DATA UNDER STUDY:

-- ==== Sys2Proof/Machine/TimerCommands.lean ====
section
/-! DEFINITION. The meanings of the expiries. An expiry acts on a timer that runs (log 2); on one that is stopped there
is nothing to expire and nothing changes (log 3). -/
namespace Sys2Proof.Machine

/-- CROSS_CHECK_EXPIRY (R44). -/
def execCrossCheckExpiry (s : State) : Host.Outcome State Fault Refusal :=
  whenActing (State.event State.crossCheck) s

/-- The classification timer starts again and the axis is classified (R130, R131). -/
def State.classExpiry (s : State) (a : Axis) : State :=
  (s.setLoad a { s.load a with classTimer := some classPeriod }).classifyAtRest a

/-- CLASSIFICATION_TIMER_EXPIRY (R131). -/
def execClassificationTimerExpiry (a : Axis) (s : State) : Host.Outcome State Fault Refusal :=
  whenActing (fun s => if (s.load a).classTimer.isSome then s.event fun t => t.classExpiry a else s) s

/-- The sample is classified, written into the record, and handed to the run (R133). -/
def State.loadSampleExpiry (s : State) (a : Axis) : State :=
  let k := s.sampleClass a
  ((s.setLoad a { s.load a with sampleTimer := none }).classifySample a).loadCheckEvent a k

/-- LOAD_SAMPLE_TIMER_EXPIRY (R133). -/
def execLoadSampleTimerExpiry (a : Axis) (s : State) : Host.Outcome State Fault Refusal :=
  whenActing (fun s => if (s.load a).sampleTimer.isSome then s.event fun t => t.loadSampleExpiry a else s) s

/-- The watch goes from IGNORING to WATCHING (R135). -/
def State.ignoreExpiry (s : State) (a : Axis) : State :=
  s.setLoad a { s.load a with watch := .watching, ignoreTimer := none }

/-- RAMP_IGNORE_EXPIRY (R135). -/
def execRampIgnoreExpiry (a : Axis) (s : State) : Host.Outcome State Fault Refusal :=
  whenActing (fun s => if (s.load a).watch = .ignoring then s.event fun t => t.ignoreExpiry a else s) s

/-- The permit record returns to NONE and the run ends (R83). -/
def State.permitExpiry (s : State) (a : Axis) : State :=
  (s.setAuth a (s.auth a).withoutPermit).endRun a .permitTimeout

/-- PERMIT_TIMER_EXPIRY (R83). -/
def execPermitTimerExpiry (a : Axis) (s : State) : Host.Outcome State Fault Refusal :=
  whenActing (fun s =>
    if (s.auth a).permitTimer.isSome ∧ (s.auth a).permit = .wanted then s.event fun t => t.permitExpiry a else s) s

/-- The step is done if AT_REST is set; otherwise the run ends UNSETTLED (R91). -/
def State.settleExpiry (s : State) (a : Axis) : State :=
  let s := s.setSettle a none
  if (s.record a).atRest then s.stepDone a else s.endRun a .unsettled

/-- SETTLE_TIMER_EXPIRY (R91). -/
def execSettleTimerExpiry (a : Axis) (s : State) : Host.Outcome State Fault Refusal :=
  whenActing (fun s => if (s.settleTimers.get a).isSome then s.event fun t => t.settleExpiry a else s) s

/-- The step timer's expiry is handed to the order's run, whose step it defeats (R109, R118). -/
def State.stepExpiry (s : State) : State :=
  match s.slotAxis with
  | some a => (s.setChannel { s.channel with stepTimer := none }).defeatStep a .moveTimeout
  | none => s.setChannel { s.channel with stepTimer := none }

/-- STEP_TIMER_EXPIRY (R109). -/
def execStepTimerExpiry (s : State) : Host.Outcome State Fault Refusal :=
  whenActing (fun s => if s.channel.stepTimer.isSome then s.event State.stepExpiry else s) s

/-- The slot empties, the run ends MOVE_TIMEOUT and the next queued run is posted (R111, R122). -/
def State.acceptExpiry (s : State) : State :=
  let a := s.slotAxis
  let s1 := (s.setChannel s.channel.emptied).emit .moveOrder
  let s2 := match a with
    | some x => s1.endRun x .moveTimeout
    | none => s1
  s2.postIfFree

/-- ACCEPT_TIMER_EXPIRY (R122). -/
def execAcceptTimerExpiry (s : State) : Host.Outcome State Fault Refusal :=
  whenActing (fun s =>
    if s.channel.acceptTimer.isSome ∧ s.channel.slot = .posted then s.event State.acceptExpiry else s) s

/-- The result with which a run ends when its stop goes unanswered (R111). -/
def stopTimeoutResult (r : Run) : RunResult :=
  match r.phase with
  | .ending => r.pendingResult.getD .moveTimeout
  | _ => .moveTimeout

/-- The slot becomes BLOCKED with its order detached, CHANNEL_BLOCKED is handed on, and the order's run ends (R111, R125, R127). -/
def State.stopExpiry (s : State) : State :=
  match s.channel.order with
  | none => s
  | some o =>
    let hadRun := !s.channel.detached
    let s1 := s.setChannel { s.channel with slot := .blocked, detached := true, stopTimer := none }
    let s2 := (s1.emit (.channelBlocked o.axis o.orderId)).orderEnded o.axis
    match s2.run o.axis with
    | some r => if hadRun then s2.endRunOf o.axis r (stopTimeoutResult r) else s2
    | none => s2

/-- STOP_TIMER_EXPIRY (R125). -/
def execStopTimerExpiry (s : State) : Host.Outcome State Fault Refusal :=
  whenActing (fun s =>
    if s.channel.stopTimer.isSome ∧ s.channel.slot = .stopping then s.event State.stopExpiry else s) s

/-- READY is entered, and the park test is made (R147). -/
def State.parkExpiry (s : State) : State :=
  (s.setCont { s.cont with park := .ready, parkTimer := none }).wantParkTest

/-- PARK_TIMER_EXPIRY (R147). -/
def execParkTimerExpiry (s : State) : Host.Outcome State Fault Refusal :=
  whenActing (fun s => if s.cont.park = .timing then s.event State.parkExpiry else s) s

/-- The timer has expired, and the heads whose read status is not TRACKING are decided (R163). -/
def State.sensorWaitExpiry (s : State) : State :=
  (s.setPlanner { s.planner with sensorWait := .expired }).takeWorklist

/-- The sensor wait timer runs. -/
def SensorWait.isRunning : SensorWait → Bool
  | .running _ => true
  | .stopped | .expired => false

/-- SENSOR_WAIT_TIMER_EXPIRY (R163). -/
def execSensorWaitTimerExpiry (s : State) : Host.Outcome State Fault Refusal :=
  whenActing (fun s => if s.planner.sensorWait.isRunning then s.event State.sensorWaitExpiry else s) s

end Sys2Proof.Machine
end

ABOUT THIS EXERCISE: Pull every line containing the word "planner" out of the material.

SOLUTION:
  (s.setPlanner { s.planner with sensorWait := .expired }).takeWorklist
  whenActing (fun s => if s.planner.sensorWait.isRunning then s.event State.sensorWaitExpiry else s) s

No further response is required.